(Source data)
-- ==== Sys2Proof/Machine/ArithLogic.lean ====
section
/-! DEFINITION. ADD, SUB, AND, ORR, EOR, ADDI, SUBI (spec/42_arithmetic_logic.md). The operands
are read before `rd` is written, `shamt` is ignored, `delta` is 1, nothing faults (R170). -/

namespace Sys2Proof.Machine

/-- ADD (R171). -/
def execAdd (rm : RegIdx) (_shamt : BitVec 6) (rn rd : RegIdx) (s : State) :
    Host.Outcome State Fault Refusal :=
  doneWriting rd (sumOf (readReg rn s) (readReg rm s)) s

/-- SUB (R172). -/
def execSub (rm : RegIdx) (_shamt : BitVec 6) (rn rd : RegIdx) (s : State) :
    Host.Outcome State Fault Refusal :=
  doneWriting rd (differenceOf (readReg rn s) (readReg rm s)) s

/-- AND (R173). -/
def execAnd (rm : RegIdx) (_shamt : BitVec 6) (rn rd : RegIdx) (s : State) :
    Host.Outcome State Fault Refusal :=
  doneWriting rd (readReg rn s &&& readReg rm s) s

/-- ORR (R174). -/
def execOrr (rm : RegIdx) (_shamt : BitVec 6) (rn rd : RegIdx) (s : State) :
    Host.Outcome State Fault Refusal :=
  doneWriting rd (readReg rn s ||| readReg rm s) s

/-- EOR (R175). -/
def execEor (rm : RegIdx) (_shamt : BitVec 6) (rn rd : RegIdx) (s : State) :
    Host.Outcome State Fault Refusal :=
  doneWriting rd (readReg rn s ^^^ readReg rm s) s

/-- ADDI (R176). -/
def execAddi (imm : Word) (rn rd : RegIdx) (s : State) : Host.Outcome State Fault Refusal :=
  doneWriting rd (sumOf (readReg rn s) imm) s

/-- SUBI (R177). -/
def execSubi (imm : Word) (rn rd : RegIdx) (s : State) : Host.Outcome State Fault Refusal :=
  doneWriting rd (differenceOf (readReg rn s) imm) s

end Sys2Proof.Machine
end

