-- ==== Sys2Proof/Machine/Render.lean ====
section
/-! DEFINITION. What the spec fixes of the disassembly and of the trace block
(spec/47_rendering_and_trace.md R230 to R237, spec/30_encoding.md R91, R92, R94, R95): pure
functions of LDR's results and of trace records that change no state. What the spec leaves open of
the text (separator characters, the separator line, column widths, the start of a memory row, the
marker at BREAK, the form of a fault report) stays out: a line is the tuple of its parts. -/

namespace Sys2Proof.Machine

/-- The 32 binary digits of a word, character index `c` holding bit `31 - c` (R9). -/
def wordDigits (w : Word) : List Char :=
  (List.range 32).map fun c => if w.getLsbD (31 - c) then '1' else '0'

/-- The widths of the groups, most significant first (R231); one group where the format has no
fields. -/
def groupWidths : Format → List Nat
  | .R => [11, 5, 6, 5, 5]
  | .I => [10, 12, 5, 5]
  | .D => [11, 9, 2, 5, 5]
  | .B => [6, 26]
  | .CB => [8, 19, 5]
  | .IM => [9, 2, 16, 5]
  | .NOP => [32]
  | .BREAK => [32]
  | .INVALID => [32]

/-- A list cut into groups of the given widths. -/
def cutInto {α : Type} : List Nat → List α → List (List α)
  | [], _ => []
  | n :: ns, xs => xs.take n :: cutInto ns (xs.drop n)

/-- The digits of a record's word grouped at the field boundaries of its format (R231). -/
def groupedDigits (r : Record) : List (List Char) := cutInto (groupWidths r.format) (wordDigits r.raw)

/-- The mnemonic in upper case (R91). -/
def mnemonicText : Mnemonic → String
  | .B => "B"
  | .AND => "AND"
  | .ADD => "ADD"
  | .ADDI => "ADDI"
  | .ORR => "ORR"
  | .CBZ => "CBZ"
  | .CBNZ => "CBNZ"
  | .SUB => "SUB"
  | .SUBI => "SUBI"
  | .MOVZ => "MOVZ"
  | .LSR => "LSR"
  | .LSL => "LSL"
  | .ASR => "ASR"
  | .EOR => "EOR"
  | .MOVK => "MOVK"
  | .STUR => "STUR"
  | .LDUR => "LDUR"
  | .NOP => "NOP"
  | .BREAK => "BREAK"

/-- `R` and the decimal index (R92). -/
def regText (i : RegIdx) : String := "R" ++ toString i.toNat

/-- `#` and the signed decimal value (R91, R232). -/
def immText (n : Int) : String := "#" ++ toString n

/-- `Rd, Rn, Rm` (R91). -/
def threeRegText (rd rn rm : RegIdx) : String :=
  regText rd ++ ", " ++ regText rn ++ ", " ++ regText rm

/-- `Rd, Rn, #shamt`: the notation of the spec for the shifts (R94, decision D22). -/
def shiftText (rd rn : RegIdx) (shamt : BitVec 6) : String :=
  regText rd ++ ", " ++ regText rn ++ ", " ++ immText shamt.toNat

/-- `Rd, Rn, #imm` (R91). -/
def immediateText (rd rn : RegIdx) (imm : Word) : String :=
  regText rd ++ ", " ++ regText rn ++ ", " ++ immText (sint imm)

/-- `Rt, [Rn, #dtaddr]`, the field as decoded (R91). -/
def addressText (rt rn : RegIdx) (dtaddr : BitVec 9) : String :=
  regText rt ++ ", [" ++ regText rn ++ ", " ++ immText dtaddr.toNat ++ "]"

/-- `Rcond, #offset` (R91). -/
def condText (cond : RegIdx) (offset : Word) : String := regText cond ++ ", " ++ immText (sint offset)

/-- `Rd, #field, LSL #shamt` with `shamt = 16 * shiftcode` (R91, R95, decision D26). -/
def moveText (rd : RegIdx) (field : BitVec 16) (shiftcode : BitVec 2) : String :=
  regText rd ++ ", " ++ immText field.toNat ++ ", LSL " ++ immText (16 * shiftcode.toNat : Nat)

/-- The operands of an instruction (R91, R232). -/
def operandText : Instr → String
  | .b offset => immText (sint offset)
  | .and rm _ rn rd => threeRegText rd rn rm
  | .add rm _ rn rd => threeRegText rd rn rm
  | .addi imm rn rd => immediateText rd rn imm
  | .orr rm _ rn rd => threeRegText rd rn rm
  | .cbz offset cond => condText cond offset
  | .cbnz offset cond => condText cond offset
  | .sub rm _ rn rd => threeRegText rd rn rm
  | .subi imm rn rd => immediateText rd rn imm
  | .movz shiftcode field rd => moveText rd field shiftcode
  | .lsr _ shamt rn rd => shiftText rd rn shamt
  | .lsl _ shamt rn rd => shiftText rd rn shamt
  | .asr _ shamt rn rd => shiftText rd rn shamt
  | .eor rm _ rn rd => threeRegText rd rn rm
  | .movk shiftcode field rd => moveText rd field shiftcode
  | .stur dtaddr _ rn rt => addressText rt rn dtaddr
  | .ldur dtaddr _ rn rt => addressText rt rn dtaddr
  | .nop => ""
  | .brk => ""

/-- The mnemonic and the operands of a record, `none` for INVALID, whose line the spec does not
give (R232). -/
def instructionText (r : Record) : Option (String × String) :=
  match r.body with
  | .instr i => some (mnemonicText i.mnemonic, operandText i)
  | .invalid _ => none

/-- One line of the disassembly before its separators are chosen (R230). -/
inductive DisassemblyLine where
  /-- Grouped digits, address, mnemonic and operands of an instruction (R231, R232). -/
  | instruction (groups : List (List Char)) (address : Int) (text : Option (String × String))
  /-- Digits, address and signed value of a trailing data word (R233). -/
  | data (digits : List Char) (address : Nat) (value : Int)
  deriving DecidableEq, Repr

/-- The line of an instruction record (R230). -/
def instructionLine (r : Record) : DisassemblyLine :=
  .instruction (groupedDigits r) r.address (instructionText r)

/-- The line of a data word (R233). -/
def dataLine (cell : Nat × Word) : DisassemblyLine :=
  .data (wordDigits cell.2) cell.1 (sint cell.2)

/-- The disassembly of an input: one line per instruction in program order, then one per trailing
data word (R230). For an input without BREAK, where LDR's only result is the refusal (R127, R133), the
spec does not say what is listed; DESIGN CHOICE (notes/assumptions/25.md): a line for each record built
before the input ended. -/
def disassembly (ws : List Word) : List DisassemblyLine :=
  (ldr ws).prog.map instructionLine ++ (ldr ws).dm.map dataLine

/-- One row of the memory part of a trace block: its starting address and its words, each with its
address, values signed (R235). -/
structure MemoryRow where
  start : Nat
  cells : List (Nat × Int)
  deriving DecidableEq, Repr

/-- The rows of 8 words of a list of cells, at most `fuel` of them. -/
def memoryRowsFrom : Nat → List (Nat × Int) → List MemoryRow
  | 0, _ => []
  | _ + 1, [] => []
  | fuel + 1, c :: cs =>
    { start := c.1, cells := c :: cs.take 7 } :: memoryRowsFrom fuel (cs.drop 7)

/-- The memory part of a trace block: all defined addresses in ascending order, 8 words per row, each
row with its starting address (R235). How a row starts after a gap is not given; DESIGN CHOICE
(notes/assumptions/23.md): a gap starts no new row, a row starts at the defined address that follows
the row before. -/
def memoryRows (m : Memory) : List MemoryRow :=
  memoryRowsFrom m.length (m.map fun c => (c.1, sint c.2))

/-- The parts of one trace block (R235): the header, the 32 registers in labelled rows of 8, the
defined data memory in ascending order in rows of 8, values signed. -/
structure TraceBlock where
  cycle : Nat
  address : Int
  text : Option (String × String)
  registerRows : List (String × List Int)
  memoryRows : List MemoryRow
  deriving DecidableEq, Repr

/-- The row of 8 registers from register `first` on. -/
def registerRow (label : String) (first : Nat) (regs : Vector Word 32) : String × List Int :=
  (label, ((regs.toList.drop first).take 8).map sint)

/-- The block of a trace record (R235). -/
def traceBlock (t : TraceRecord) : TraceBlock :=
  { cycle := t.cycle
    address := t.pc
    text := instructionText t.inst
    registerRows := [registerRow "r00:" 0 t.regs, registerRow "r08:" 8 t.regs,
      registerRow "r16:" 16 t.regs, registerRow "r24:" 24 t.regs]
    memoryRows := memoryRows t.dm }

/-- The trace of a run, one block per completed instruction in the order of the cycles (R235). -/
def traceBlocks (s : State) : List TraceBlock := s.trace.map traceBlock

end Sys2Proof.Machine
end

● WHAT YOU SHOULD DO
Retype exactly the lines of the data above that fall between the line with "of them. -/" and the line with "memoryRowsFrom m.length (m.map", inclusive, and add nothing.

● WRITTEN ANSWER
/-- The rows of 8 words of a list of cells, at most `fuel` of them. -/
def memoryRowsFrom : Nat → List (Nat × Int) → List MemoryRow
  | 0, _ => []
  | _ + 1, [] => []
  | fuel + 1, c :: cs =>
    { start := c.1, cells := c :: cs.take 7 } :: memoryRowsFrom fuel (cs.drop 7)

/-- The memory part of a trace block: all defined addresses in ascending order, 8 words per row, each
row with its starting address (R235). How a row starts after a gap is not given; DESIGN CHOICE
(notes/assumptions/23.md): a gap starts no new row, a row starts at the defined address that follows
the row before. -/
def memoryRows (m : Memory) : List MemoryRow :=
  memoryRowsFrom m.length (m.map fun c => (c.1, sint c.2))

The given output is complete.